» Provided information:
/-- Settles O50: LDI and STA write their register by `thymeRun_setG`, and a MOVE what `Core.moveWrite` gives. -/
theorem thymeMovesOfData : Obligations.ThymeMovesOfData := by
  unfold Obligations.ThymeMovesOfData
  rintro core gd imm ai s _ _ _ rfl hclean rfl rfl
  refine ⟨fun i w hmem hgoes => ?_, fun h0 => by rw [h0]; decide, fun k hk hrun hend => toInt_staNorm hk hrun hend, fun i w clips hmem hgoes => ?_,
    fun v hpos hneg => by rw [staSat16_eq hpos hneg]; exact ⟨rfl, rfl⟩, ?_⟩
  · suffices h : ∃ f : (Nat → Nat) → Core → ThymeEffect, exec i s = .next (thymeRun core i 1 f s) ∧
        ∀ fr, f fr (s.core core) = { core := (s.core core).setG gd.toNat w } by
      obtain ⟨f, hexec, hf⟩ := h
      rw [hexec]
      exact congrArg Host.Outcome.next (thymeRun_setG (sr := (s.core core).sr)
        (fun fr => (hf fr).trans (by rw [← (Core.writesData_setG ..).sr_eq])) rfl hclean hgoes)
    simp only [List.mem_cons, Prod.mk.injEq, List.not_mem_nil, or_false, ← staGuard_eq, ← ldiUpper_eq, ← rel_setWidth] at hmem
    obtain ⟨rfl, rfl⟩ | ⟨rfl, rfl⟩ | ⟨rfl, rfl⟩ | ⟨rfl, rfl⟩ | ⟨rfl, rfl⟩ | ⟨rfl, rfl⟩ := hmem
    all_goals exact ⟨_, rfl, fun _ => rfl⟩
  · suffices h : ∃ f : (Nat → Nat) → Core → ThymeEffect, exec i s = .next (thymeRun core i 1 f s) ∧
        ∀ fr, f fr (s.core core) = (s.core core).staOp gd (w, clips) by
      obtain ⟨f, hexec, hf⟩ := h
      rw [hexec]
      refine congrArg Host.Outcome.next (thymeRun_setG (fun fr => (hf fr).trans ?_) ?_ hclean hgoes)
      · simp only [Core.staOp, ((s.core core).writesData_setG _ _).sr_eq]
      · cases clips
        · rfl
        · exact getLsbD_setBit _ (show 5 < 32 by decide) true 9
    simp only [List.mem_cons, Prod.mk.injEq, List.not_mem_nil, or_false, ← outside32_acc, ← satWord_eq] at hmem
    obtain ⟨rfl, rfl, rfl⟩ | ⟨rfl, rfl, rfl⟩ := hmem
    all_goals exact ⟨_, rfl, fun _ => rfl⟩
  · intro src dst w e hg hp hm hal hag hsr hira hisr himask hipend hcyc hbudget hsp dg dp dm dal dag dsr dira disr dimask hgoes
    have hw : w = (s.core core).moveRead src := by
      cases src with
      | g k => exact hg k rfl
      | p k => exact hp k rfl
      | m k => exact hm k rfl
      | al k => exact hal k rfl
      | ag k => exact (hag k rfl).trans (staGuard_eq _).symm
      | sr => exact hsr rfl
      | ira => exact hira rfl
      | isr => exact hisr rfl
      | imask => exact himask rfl
      | ipend => exact hipend rfl
      | cyc => exact hcyc rfl
      | budget => exact hbudget rfl
      | sp => exact hsp rfl
    obtain ⟨hdelay, hrep, hstale⟩ := Core.clean_iff.mp hclean
    refine ⟨fun hdst => ?_, fun hdst => exec_thMove_refused hdst ?_⟩
    · suffices h : ∃ n, (s.core core).moveWrite w dst = some n ∧
          ({ n with stale := (s.core core).staleOf dst, pc := (s.core core).pc + 1, rep := none } : Core).charge (s.core core) 1 = e by
        obtain ⟨n, hn, he⟩ := h
        rw [exec_thMove hdst (hw ▸ hn) hclean hgoes, he]
      cases dst with
      | g k => exact ⟨_, rfl, (Core.charge_modBank_none hclean _).trans (dg k rfl).symm⟩
      | p k => exact ⟨_, rfl, (Core.charge_modBank hclean _ _).trans (dp k rfl).symm⟩
      | m k => exact ⟨_, rfl, by rw [dm k rfl]; simp only [Core.setMod, Core.charge, Core.after, Core.staleOf, hrep]⟩
      | al k => exact ⟨_, rfl, (Core.charge_modBank_none hclean _).trans (dal k rfl).symm⟩
      | ag k => exact ⟨_, rfl, (Core.charge_modBank_none hclean _).trans (by rw [dag k rfl, accHigh_eq]; rfl)⟩
      | sr => exact ⟨_, rfl, by rw [dsr rfl]; simp only [Core.charge, Core.after, Core.staleOf, hrep, hstale]; rfl⟩
      | ira => exact ⟨_, rfl, by rw [dira rfl]; simp only [Core.charge, Core.after, Core.staleOf, hrep, hstale]⟩
      | isr => exact ⟨_, rfl, by rw [disr rfl]; simp only [Core.charge, Core.after, Core.staleOf, hrep, hstale]⟩
      | imask => exact ⟨_, rfl, by rw [dimask rfl]; simp only [Core.charge, Core.after, Core.staleOf, hrep, hstale]⟩
      | ipend => exact nomatch hdst
      | cyc => exact nomatch hdst
      | budget => exact nomatch hdst
      | sp => exact nomatch hdst
    · simp only [Core.goes, Bool.and_eq_true] at hgoes
      exact hgoes.1.2
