/-- A take waiting at the Pit (R276): its place in the order of arming, its output, the input it selects, its target, the uptime from which it may land, whether
it is late, and whether it is a direct take. -/
structure PitTake where
  seq : Nat
  out : Nat
  src : Option Nat
  target : Nat
  ready : Nat
  late : Bool
  direct : Bool
  deriving DecidableEq, Repr

/-- A take armed at a tap (R168 to R180): its place in the order of arming, its rail, breakaway, target, the uptime from which
it may land, whether it is late, how the rail was classified (0 absent or no source, 1 on platform, 3 cut off platform, 4
auto-sync), the claimed unit of an auto-sync take, the dispatched salvo it belongs to, and the lines per frame and the switching
line it was armed for (line 0: it switches at the frame start). -/
structure Take where
  seq : Nat
  rail : Nat
  bkwy : Bool
  target : Nat
  ready : Nat
  late : Bool
  cls : Nat
  unit : Option Nat
  salvo : Option Nat
  lines : Nat
  line : Nat
  deriving DecidableEq, Repr

/-- An entry pending in the cue sheet (R189): kind, target (uptime, or time of day in cues), salvo, strict, tag. -/
structure CueEnt where
  kind : Nat
  target : Nat
  salvo : Nat
  strict : Bool
  tag : Nat
  deriving DecidableEq, Repr

/-- A dispatched salvo whose pairs have not all landed or been refused (R192): its number, tag, dispatch uptime, pairs still
armed, the pairs the Lead has not yet decided (in the Understudy), pairs refused, the first refused tap, whether a
pair was late, whether strict refused it, and whether its entry was strict. -/
structure Salvo where
  id : Nat
  tag : Nat
  upt : Nat
  left : Nat
  todo : List W32
  nref : Nat
  tap : Nat
  late : Bool
  strict : Bool
  hard : Bool := false
  deriving DecidableEq, Repr

/-- One item of a state transfer (R359); the coding of its words is not given (log entry 96). Uptimes in it are times of day in
whole cues. A mirrored register with its staging and live copy; a word of a table (0 receive, 1 transmit flows, 2 Pit,
3 coefficients) with both copies; a word of salvo memory; a tap's selection and an armed take; a Pit output's selection and a
pending take; an entry of the cue sheet and a dispatched salvo; a Platform's source state with its last format; a
synchroniser's state, claim (group, units) and next frame number; a flip group's bank, whether it is armed, and the fence of
its last flip; the cut instant C, with which the transfer ends. -/
inductive XferItem where
  | word (addr : Nat) (stage live : W32)
  | table (t idx : Nat) (stage live : W32)
  | salvoWord (idx : Nat) (w : W32)
  | select (tap rail : Nat)
  | take (tap : Nat) (k : Take)
  | pitSelect (out : Nat) (src : Option Nat)
  | pitTake (k : PitTake)
  | cueEnt (e : CueEnt)
  | salvo (v : Salvo)
  | plat (rail st : Nat) (last : Option Fmt)
  | syn (unit st : Nat) (claim : Option Nat) (width next : Nat)
  | flip (pro group bank : Nat) (pend : Bool) (fence : Nat)
  | cut (at_ : Nat)
  deriving DecidableEq, Repr
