/-- REF_IN.en (R315). input enabled -/
def REF_IN_en : Fld := ⟨0x100, 0, 1, 1, 4, .rw, .prv, .staged, 0x0⟩
/-- REF_IN.kind (R315). REFIN only: 0 frame pulse, 1 line pulse, 2 10 MHz, 3 1 PPS -/
def REF_IN_kind : Fld := ⟨0x100, 1, 2, 1, 4, .rw, .any, .staged, 0x0⟩
/-- REF_IN.pol (R315). REFIN: 0 rising, 1 falling edge -/
def REF_IN_pol : Fld := ⟨0x100, 3, 1, 1, 4, .rw, .any, .staged, 0x0⟩
/-- REF_IN.prio (R315). priority, 0 best -/
def REF_IN_prio : Fld := ⟨0x100, 4, 4, 1, 4, .rw, .any, .staged, 0x8⟩
/-- REF_IN.rate (R315). pulse rate code, as FMT.rate (R129) -/
def REF_IN_rate : Fld := ⟨0x100, 8, 4, 1, 4, .rw, .any, .staged, 0x9⟩
/-- REF_IN.lines (R315). 0 525, 1 625, 2 750, 3 1,125, 4 2,250 -/
def REF_IN_lines : Fld := ⟨0x100, 12, 3, 1, 4, .rw, .any, .staged, 0x3⟩
/-- REF_IN.lane (R315). SDI receive lane -/
def REF_IN_lane : Fld := ⟨0x100, 16, 9, 1, 4, .rw, .any, .staged, 0x0⟩
/-- REF_IN_PH.cues (R315). signed event phase (R303) -/
def REF_IN_PH_cues : Fld := ⟨0x104, 0, 32, 1, 4, .rw, .any, .staged, 0x0⟩
/-- REF_QUAL.q (R315). quality; 255 never selected -/
def REF_QUAL_q : Fld := ⟨0x108, 0, 8, 1, 4, .rwh, .any, .ctl, 0xF8⟩
/-- REF_BW.chz (R315). loop bandwidth, 0.01 Hz; 0 kind default -/
def REF_BW_chz : Fld := ⟨0x10C, 0, 16, 1, 4, .rw, .any, .staged, 0x0⟩
/-- REF_ACT.us (R315). activity timeout, µs; 0 automatic (R305) -/
def REF_ACT_us : Fld := ⟨0x110, 0, 24, 1, 4, .rw, .any, .staged, 0x0⟩
/-- REF_IN_STAT.state (R315). 0 Off, 1 Inactive, 2 Qualifying, 3 Qualified, 4 Over-range -/
def REF_IN_STAT_state : Fld := ⟨0x140, 0, 3, 1, 4, .ro, .any, .ctl, 0x0⟩
/-- REF_IN_STAT.warn (R315). R306 -/
def REF_IN_STAT_warn : Fld := ⟨0x140, 3, 1, 1, 4, .ro, .any, .ctl, 0x0⟩
/-- REF_IN_STAT.eligible (R315). R308 -/
def REF_IN_STAT_eligible : Fld := ⟨0x140, 4, 1, 1, 4, .ro, .any, .ctl, 0x0⟩
/-- REF_IN_STAT.selected (R315). input selected -/
def REF_IN_STAT_selected : Fld := ⟨0x140, 5, 1, 1, 4, .ro, .any, .ctl, 0x0⟩
/-- REF_IN_STAT.target (R315). input is the target -/
def REF_IN_STAT_target : Fld := ⟨0x140, 6, 1, 1, 4, .ro, .any, .ctl, 0x0⟩
/-- REF_IN_FREQ.ppt (R315). signed f, saturating -/
def REF_IN_FREQ_ppt : Fld := ⟨0x144, 0, 32, 1, 4, .ro, .any, .ctl, 0x0⟩
/-- REF_IN_CNT.acc (R315). accept count -/
def REF_IN_CNT_acc : Fld := ⟨0x148, 0, 16, 1, 4, .ro, .any, .ctl, 0x0⟩
/-- REF_IN_CNT.rej (R315). reject count -/
def REF_IN_CNT_rej : Fld := ⟨0x148, 16, 16, 1, 4, .ro, .any, .ctl, 0x0⟩
/-- REF_IN_LAST.lo/hi (R315). uptime of the last event -/
def REF_IN_LAST_lo : Fld := ⟨0x14C, 0, 32, 1, 4, .ro, .any, .ctl, 0x0⟩
/-- REF_IN_LAST.lo/hi (R315). uptime of the last event -/
def REF_IN_LAST_hi : Fld := ⟨0x150, 0, 32, 1, 4, .ro, .any, .ctl, 0x0⟩
/-- REF_IN_ERR.cues (R315). signed e of the last event, saturating -/
def REF_IN_ERR_cues : Fld := ⟨0x154, 0, 32, 1, 4, .ro, .any, .ctl, 0x0⟩
/-- REF_PTP_U.lo/hi (R315). measurement uptime U -/
def REF_PTP_U_lo : Fld := ⟨0x180, 0, 32, 1, 4, .rw, .prv, .ctl, 0x0⟩
/-- REF_PTP_U.lo/hi (R315). measurement uptime U -/
def REF_PTP_U_hi : Fld := ⟨0x184, 0, 32, 1, 4, .rw, .prv, .ctl, 0x0⟩
/-- REF_PTP_SEC.lo/hi (R315). M seconds; hi [15:0] -/
def REF_PTP_SEC_lo : Fld := ⟨0x188, 0, 32, 1, 4, .rw, .prv, .ctl, 0x0⟩
/-- REF_PTP_SEC.lo/hi (R315). M seconds; hi [15:0] -/
def REF_PTP_SEC_hi : Fld := ⟨0x18C, 0, 16, 1, 4, .rw, .prv, .ctl, 0x0⟩
/-- REF_PTP_COS.lo (R315). M cue-of-second [31:0] -/
def REF_PTP_COS_lo : Fld := ⟨0x190, 0, 32, 1, 4, .rw, .prv, .ctl, 0x0⟩
/-- REF_PTP_COSH.cos (R315). M cue-of-second [33:32] -/
def REF_PTP_COSH_cos : Fld := ⟨0x194, 0, 2, 1, 4, .rw, .prv, .ctl, 0x0⟩
/-- REF_PTP_COSH.frac (R315). M fraction, 2^-30 cue -/
def REF_PTP_COSH_frac : Fld := ⟨0x194, 2, 30, 1, 4, .rw, .prv, .ctl, 0x0⟩
/-- REF_PTP_GO.go (R315). submit measurement; self-clearing -/
def REF_PTP_GO_go : Fld := ⟨0x198, 0, 1, 1, 4, .w1s, .prv, .ctl, 0x0⟩
/-- REF_IN_REJ.n (R315). rejections -/
def REF_IN_REJ_n : Fld := ⟨0x800, 0, 32, 1, 4, .rc, .any, .ctl, 0x0⟩
/-- REF_IN_ACTLOSS.n (R315). losses of activity -/
def REF_IN_ACTLOSS_n : Fld := ⟨0x804, 0, 32, 1, 4, .rc, .any, .ctl, 0x0⟩
/-- REF_IN_OVR.n (R315). over-range declarations -/
def REF_IN_OVR_n : Fld := ⟨0x808, 0, 32, 1, 4, .rc, .any, .ctl, 0x0⟩
/-- REF_IN_BADMEAS.n (R315). events discarded (R303) -/
def REF_IN_BADMEAS_n : Fld := ⟨0x80C, 0, 32, 1, 4, .rc, .any, .ctl, 0x0⟩
/-- REF_IN_WARN.n (R315). warnings set -/
def REF_IN_WARN_n : Fld := ⟨0x810, 0, 32, 1, 4, .rc, .any, .ctl, 0x0⟩
/-- IRQ_STAT bit of qualified (R315). as the states and counters -/
def IRQ_refIn_qualified : Nat := 0
/-- IRQ_STAT bit of rejected (R315). as the states and counters -/
def IRQ_refIn_rejected : Nat := 1
/-- IRQ_STAT bit of warn (R315). as the states and counters -/
def IRQ_refIn_warn : Nat := 2
/-- IRQ_STAT bit of act_loss (R315). as the states and counters -/
def IRQ_refIn_act_loss : Nat := 3
/-- IRQ_STAT bit of over_range (R315). as the states and counters -/
def IRQ_refIn_over_range : Nat := 4
/-- IRQ_STAT bit of badmeas (R315). as the states and counters -/
def IRQ_refIn_badmeas : Nat := 5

» Work instructions:
From the records above, copy only the lines starting with the line that holds "theorem thymeMovesOfData : Obligations.ThymeMovesOfData" and going on through the line that holds "refine congrArg Host.Outcome.next", exactly as written.

» Written answer:
theorem thymeMovesOfData : Obligations.ThymeMovesOfData := by
  unfold Obligations.ThymeMovesOfData
  rintro core gd imm ai s _ _ _ rfl hclean rfl rfl
  refine ⟨fun i w hmem hgoes => ?_, fun h0 => by rw [h0]; decide, fun k hk hrun hend => toInt_staNorm hk hrun hend, fun i w clips hmem hgoes => ?_,
    fun v hpos hneg => by rw [staSat16_eq hpos hneg]; exact ⟨rfl, rfl⟩, ?_⟩
  · suffices h : ∃ f : (Nat → Nat) → Core → ThymeEffect, exec i s = .next (thymeRun core i 1 f s) ∧
        ∀ fr, f fr (s.core core) = { core := (s.core core).setG gd.toNat w } by
      obtain ⟨f, hexec, hf⟩ := h
      rw [hexec]
      exact congrArg Host.Outcome.next (thymeRun_setG (sr := (s.core core).sr)
        (fun fr => (hf fr).trans (by rw [← (Core.writesData_setG ..).sr_eq])) rfl hclean hgoes)
    simp only [List.mem_cons, Prod.mk.injEq, List.not_mem_nil, or_false, ← staGuard_eq, ← ldiUpper_eq, ← rel_setWidth] at hmem
    obtain ⟨rfl, rfl⟩ | ⟨rfl, rfl⟩ | ⟨rfl, rfl⟩ | ⟨rfl, rfl⟩ | ⟨rfl, rfl⟩ | ⟨rfl, rfl⟩ := hmem
    all_goals exact ⟨_, rfl, fun _ => rfl⟩
  · suffices h : ∃ f : (Nat → Nat) → Core → ThymeEffect, exec i s = .next (thymeRun core i 1 f s) ∧
        ∀ fr, f fr (s.core core) = (s.core core).staOp gd (w, clips) by
      obtain ⟨f, hexec, hf⟩ := h
      rw [hexec]
      refine congrArg Host.Outcome.next (thymeRun_setG (fun fr => (hf fr).trans ?_) ?_ hclean hgoes)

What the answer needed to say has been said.